** PROMPT **
The response must consist of the lines below from the one with "let a := pa pgPba (4 * (v / 32))" through the one with "if srcEn s q", exactly as they appear and with both ends kept.

** STUDY MATERIAL **

/-! ### Interrupts (R387, R398) -/

/-- The interrupt source of a page (R386). -/
def irqSource (page : Nat) : Nat :=
  if page ≤ 0x007 then 32 + page
  else if page = 0x010 then 40
  else if page = 0x040 then 41
  else if page = 0x041 then 42
  else if 0x048 ≤ page && page ≤ 0x04F then 43 + (page - 0x048)
  else if page = 0x050 then 51
  else if page = 0x051 then 52
  else if page = 0x058 then 53
  else if page = 0x060 then 54
  else if page = 0x061 then 55
  else if page = 0x062 then 56
  else if page = 0x068 then 57
  else if page = 0x070 then 58
  else if page = 0x078 then 59
  else if page = 0x1C0 then 60
  else if page = 0x1C8 then 61
  else if page = 0x1D0 then 62
  else if 0x020 ≤ page && page ≤ 0x03F then 160 + (page - 0x020)
  else if 0x180 ≤ page && page ≤ 0x1BF then 192 + (page - 0x180)
  else if 0x080 ≤ page && page ≤ 0x17F then 256 + (page - 0x080)
  else 0

/-- The page of an interrupt source, for the page sources of R386. -/
def irqPage (src : Nat) : Option Nat :=
  if 32 ≤ src && src ≤ 39 then some (src - 32)
  else if src = 40 then some 0x010
  else if src = 41 then some 0x040
  else if src = 42 then some 0x041
  else if 43 ≤ src && src ≤ 50 then some (0x048 + (src - 43))
  else if src = 51 then some 0x050
  else if src = 52 then some 0x051
  else if src = 53 then some 0x058
  else if src = 54 then some 0x060
  else if src = 55 then some 0x061
  else if src = 56 then some 0x062
  else if src = 57 then some 0x068
  else if src = 58 then some 0x070
  else if src = 59 then some 0x078
  else if src = 60 then some 0x1C0
  else if src = 61 then some 0x1C8
  else if src = 62 then some 0x1D0
  else if 160 ≤ src && src ≤ 191 then some (0x020 + (src - 160))
  else if 192 ≤ src && src ≤ 255 then some (0x180 + (src - 192))
  else if 256 ≤ src && src ≤ 511 then some (0x080 + (src - 256))
  else none

/-- The line of a page source: IRQ_STS AND IRQ_EN nonzero (R387). -/
def irqLine (s : State) (page : Nat) : Bool :=
  (reg s (pa page offIRQ_STS) &&& live s (pa page offIRQ_EN)) != 0

/-- The mapping byte of a source in the host event page (R398). -/
def hevMap (s : State) (src : Nat) : Nat :=
  natField (live s (pa pgPcie (0x200 + 4 * (src / 4)))).toNat (8 * (src % 4) + 7) (8 * (src % 4))

/-- Whether vector v is SENT (R398). -/
def hevSent (s : State) (v : Nat) : Bool :=
  (reg s (pa pgPcie (offHEV_SENT + 4 * (v / 32)))).toNat.testBit (v % 32)

/-- Sets the state of vector v. -/
def setHevSent (v : Nat) (b : Bool) (s : State) : State :=
  let a := pa pgPcie (offHEV_SENT + 4 * (v / 32))
  setReg a (BitVec.ofNat 32 (natSetBit (reg s a).toNat (v % 32) b)) s

/-- Requests the message of an MSI-X vector: sent when its table entry is unmasked, else its pending bit is set (R382). -/
def msixSend (v : Nat) (s : State) : State :=
  if (reg s (pa pgMsix (16 * v + 12))).toNat.testBit 0 then
    let a := pa pgPba (4 * (v / 32))
    setReg a (BitVec.ofNat 32 (natSetBit (reg s a).toNat (v % 32) true)) s
  else
    { s with host := { s.host with msix := mset (fun _ => 0) s.host.msix v (mget (fun _ => 0) s.host.msix v + 1) } }

/-- A vector in IDLE whose mapped source's line is asserted sends one message and becomes SENT (R398). -/
def hevSample (page : Nat) (s : State) : State :=
  let src := irqSource page
  let m := hevMap s src
  if 32 ≤ src && m.testBit 7 && irqLine s page && !hevSent s (m % 64) then
    msixSend (m % 64) (setHevSent (m % 64) true s)
  else s

/-- The 16-bit configuration of an interrupt source (IC_SRC_CFG). -/
def srcWritten (s : State) (q : Nat) : Nat :=
  natField (live s (pa pgIc (0x400 + 4 * (q / 2)))).toNat (16 * (q % 2) + 15) (16 * (q % 2))

/-- The configuration in force: an ACTIVE source keeps the one it was claimed with until its EOI (R399). -/
def srcCfg (s : State) (q : Nat) : Nat := (mfind s.ic.cfg q).getD (srcWritten s q)

/-- EN, TRIG, TARGET and PRIO of a source; sources 1 to 19 are edge sources (R386, R388). TRIG is no part of what R399
holds back. -/
def srcEn (s : State) (q : Nat) : Bool := (srcCfg s q).testBit 9
def srcEdge (s : State) (q : Nat) : Bool := (1 ≤ q && q ≤ 19) || (srcWritten s q).testBit 8
def srcTarget (s : State) (q : Nat) : Nat := natField (srcCfg s q) 7 4
def srcPrio (s : State) (q : Nat) : Nat := srcCfg s q % 16

/-- An edge of a source: latched while EN is 1 (R388). -/
def icEdge (q : Nat) (s : State) : State :=
  if srcEn s q then { s with ic := { s.ic with latch := nsInsert s.ic.latch q } } else s

/-- What follows when the line of a page may have risen from `was`: an edge source latches its edge (R388). -/
def lineRise (page : Nat) (was : Bool) (s : State) : State :=
  let q := irqSource page
  if !was && irqLine s page && 32 ≤ q && srcEdge s q then icEdge q s else s

/-- Sets a bit of a page's IRQ_STS; a rise of an enabled bit is noted for an EVENT (R350). -/
def setIrq (page bit : Nat) (s : State) : State :=
  let a := pa page offIRQ_STS
  let was := (reg s a).toNat.testBit bit
  let s1 := setReg a (BitVec.ofNat 32 (natSetBit (reg s a).toNat bit true)) s
  let s2 := if !was && (live s (pa page offIRQ_EN)).toNat.testBit bit then
      { s1 with rw := { s1.rw with evtPend := nsInsert s1.rw.evtPend page } } else s1
  lineRise page (irqLine s page) s2

/-- Sets a bit of a page's IRQ_STS, and the host event page samples the page's line (R398). -/
def raiseIrq (page bit : Nat) (s : State) : State := hevSample page (setIrq page bit s)

/-! ### Time (R288, R306) -/

/-- Thirds of a nanosecond in a nanosecond, a microsecond, a millisecond. -/
abbrev tNs : Nat := 3
abbrev tUs : Nat := 3000
abbrev tMs : Nat := 3000000

/-- The local count (R288). -/
def now (s : State) : Nat := s.time.cclk

/-- Time by KCLK (R401, R454). -/
def kNow (s : State) : Nat := s.time.kclk

/-- SYSCLK is lost: CCLK, BCLK and MCLK stand still (R454). -/
def clkStopped (s : State) : Bool := s.pin.verdict && s.pin.lost.contains 0

/-- A value of the time counter in whole nanoseconds. -/
def tcNs (t : Tstamp) : Nat := t.sec * 1000000000 + t.ns

/-- The time counter in whole nanoseconds. -/
def nowNs (s : State) : Nat := tcNs s.time.now

/-- One value of the time counter from an exact number of 2^-44 ns since its zero, wrapping at 48 bits of seconds. -/
def tcOfFrac (x : Int) : Tstamp :=
  let unit : Int := 2 ^ 44
  let whole := x / unit
  let frac := (x % unit).toNat
  let sec := whole / 1000000000
  let ns := (whole % 1000000000).toNat
  ⟨twos 48 sec, ns, frac⟩

/-- A value of the time counter as an exact number of 2^-44 ns. -/
def fracOfTc (t : Tstamp) : Int := (tcNs t : Int) * 2 ^ 44 + t.frac

/-- The visible 16 fraction bits (R306). -/
def frac16 (t : Tstamp) : Nat := t.frac / 2 ^ 28

/-- `k` TCLK periods of the time counter: each adds 1 ns + FREQ × 2^-44 ns (R306). -/
def tcAdvance (s : State) (k : Nat) : Tstamp :=
  let freq := signed 32 (live s (pa pgPtp offTIME_FREQ)).toNat
  tcOfFrac (fracOfTc s.time.now + (k : Int) * (2 ^ 44 + freq))

/-- One tick: 2 ns. KCLK advances while KEEPCLK runs, the local count unless SYSCLK is lost; the time counter advances by two TCLK unless
it is stopped (R288, R306, R313, R454; log entry 1, DESIGN CHOICE). -/
def tick (s : State) : State :=
  let t := if !s.pin.verdict || regB s (pa pgPtp offTIME_STS) fTIME_STS_STOPPED then s.time.now else tcAdvance s 2
  { s with time := { s.time with kclk := if s.pin.keepClk then s.time.kclk + 6 else s.time.kclk,
                                 cclk := if clkStopped s then s.time.cclk else s.time.cclk + 6,
                                 now := t } }

/-! ### Free values -/

/-- The free value of this moment, and the state with the next one selected (log entry 6, DESIGN CHOICE). -/
def freeNow (s : State) : Nat := Config.freeValue s.freeCtr
def freeNext (s : State) : State := { s with freeCtr := s.freeCtr + 1 }

/-! ### Heartwood's interrupt sources (R400) -/

/-- Whether a source of Heartwood's controller is an edge source: those whose event is an instant always are (R400; log entry
128, DESIGN CHOICE). -/
def hicEdge (q : Nat) : Bool := Config.hicEdge q || !(q == 1 || (3 ≤ q && q ≤ 6))

/-- An event of a source of Heartwood's controller: an edge source latches it (R388, R400). -/
def hicRaise (q : Nat) (s : State) : State :=
  if hicEdge q then { s with hw := { s.hw with hic := { s.hw.hic with latch := nsInsert s.hw.hic.latch q } } } else s

/-! ### Reports (R401) -/

/-- Error classes (R37). -/
abbrev clsCE : Nat := 1
abbrev clsUC : Nat := 2
abbrev clsFT : Nat := 3

/-- A block asserts an error line; the Lookout captures the report (R19, R401). -/
def capture (page src cls : Nat) (partner : Bool) (res : Nat) (s : State) : State :=
  let r : Report := ⟨page, src, cls, partner, res, kNow s⟩
  { s with lko := { s.lko with cap := s.lko.cap ++ [r],
                               own := if partner then s.lko.own else s.lko.own ++ [r],
                               bad := if !partner && cls == clsUC && res != 0 then nsInsert s.lko.bad res else s.lko.bad } }

/-- Resource id of a kind and index (R403). -/
def resId (kind index : Nat) : Nat := kind * 2 ^ 20 + index

/-! ### Lists of states -/

/-- Applies a step for every number of a list, in order. -/
def forAll {α : Type} (f : α → State → State) : List α → State → State
  | [], s => s
  | x :: xs, s => forAll f xs (f x s)

/-! ### In-flight counts (R235) -/

/-- In-flight count of a parity (R235). -/
def inflight (s : State) (parity : Nat) : Nat := mget (fun _ => 0) s.ep.inflight (parity % 2)

/-- Writes an in-flight count. -/
def setInflight (parity n : Nat) (s : State) : State :=
  { s with ep := { s.ep with inflight := mset (fun _ => 0) s.ep.inflight (parity % 2) n } }

/-! ### Class S values (R41, R42, R234) -/

/-- Whether a page is bound to epochs, in force. -/
def isBound (s : State) (page : Nat) : Bool := s.bus.bound.contains page

/-- The current epoch (R231). -/
def curEpoch (s : State) : Nat := regF s (pa dev offEPOCH_STS) fEPOCH_STS_CURRENT

/-- The active value of a class S register word for a parity (R234). -/
def activeS (s : State) (parity a : Nat) : Word :=
  if parity % 2 = 0 then mget (regReset s.straps) s.bus.even a else mget (regReset s.straps) s.bus.odd a

/-- The shadow of a class S register word (R41). -/
def shadowS (s : State) (a : Nat) : Word := mget (regReset s.straps) s.bus.shadow a

/-- Writes a shadow. -/
def setShadow (a : Nat) (v : Word) (s : State) : State :=
  { s with bus := { s.bus with shadow := mset (regReset s.straps) s.bus.shadow a v } }

/-- Writes the active value of one parity. -/
def setActive (parity a : Nat) (v : Word) (s : State) : State :=
  if parity % 2 = 0 then
    { s with bus := { s.bus with even := mset (regReset s.straps) s.bus.even a v } }
  else
    { s with bus := { s.bus with odd := mset (regReset s.straps) s.bus.odd a v } }

/-- The class S register words of a page: those of the mirror sessions and POL_ACT (R234). -/
def stagedWords (page : Nat) : List Nat :=
  if page = pgMc then
    (List.range 16).flatMap (fun n => [pa page (offMIR_CFG n), pa page (offMIR_SAMP n), pa page (offMIR_Q n)])
  else if page = pgPol then [pa page offPOL_ACT]
  else []

/-- A Sapwood core before its start: halted, its registers and local memory clear (R374). -/
def coreReset (_ : Nat) : SapCore := ⟨true, 0, 0, 0, [], [], [], 0, false, false⟩

/-- Sapwood core n. -/
def core (s : State) (n : Nat) : SapCore := mget coreReset s.sap.core n

/-- Writes Sapwood core n. -/
def setCore (n : Nat) (c : SapCore) (s : State) : State :=
  { s with sap := { s.sap with core := mset coreReset s.sap.core n c } }

/-- Whether the device is in the safe state (R419). -/
def safe (s : State) : Bool := regB s (pa pgLko offLKO_SAFE) fLKO_SAFE_SAFE

/-! ### Echo windows (R408) -/

/-- A condition of the echo window of a page ends now: the window lasts ECHO_US longer. -/
def echoAfter (page : Nat) (s : State) : State :=
  let t := kNow s + liveF s (pa pgLko offLKO_CFG) fLKO_CFG_ECHO_US * tUs
  { s with lko := { s.lko with echoEnd := mset (fun _ => 0) s.lko.echoEnd page t } }

end Sys2Proof.Machine
end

** PROBLEM SOLUTION **
    let a := pa pgPba (4 * (v / 32))
    setReg a (BitVec.ofNat 32 (natSetBit (reg s a).toNat (v % 32) true)) s
  else
    { s with host := { s.host with msix := mset (fun _ => 0) s.host.msix v (mget (fun _ => 0) s.host.msix v + 1) } }

/-- A vector in IDLE whose mapped source's line is asserted sends one message and becomes SENT (R398). -/
def hevSample (page : Nat) (s : State) : State :=
  let src := irqSource page
  let m := hevMap s src
  if 32 ≤ src && m.testBit 7 && irqLine s page && !hevSent s (m % 64) then
    msixSend (m % 64) (setHevSent (m % 64) true s)
  else s

/-- The 16-bit configuration of an interrupt source (IC_SRC_CFG). -/
def srcWritten (s : State) (q : Nat) : Nat :=
  natField (live s (pa pgIc (0x400 + 4 * (q / 2)))).toNat (16 * (q % 2) + 15) (16 * (q % 2))

/-- The configuration in force: an ACTIVE source keeps the one it was claimed with until its EOI (R399). -/
def srcCfg (s : State) (q : Nat) : Nat := (mfind s.ic.cfg q).getD (srcWritten s q)

/-- EN, TRIG, TARGET and PRIO of a source; sources 1 to 19 are edge sources (R386, R388). TRIG is no part of what R399
holds back. -/
def srcEn (s : State) (q : Nat) : Bool := (srcCfg s q).testBit 9
def srcEdge (s : State) (q : Nat) : Bool := (1 ≤ q && q ≤ 19) || (srcWritten s q).testBit 8
def srcTarget (s : State) (q : Nat) : Nat := natField (srcCfg s q) 7 4
def srcPrio (s : State) (q : Nat) : Nat := srcCfg s q % 16

/-- An edge of a source: latched while EN is 1 (R388). -/
def icEdge (q : Nat) (s : State) : State :=
  if srcEn s q then { s with ic := { s.ic with latch := nsInsert s.ic.latch q } } else s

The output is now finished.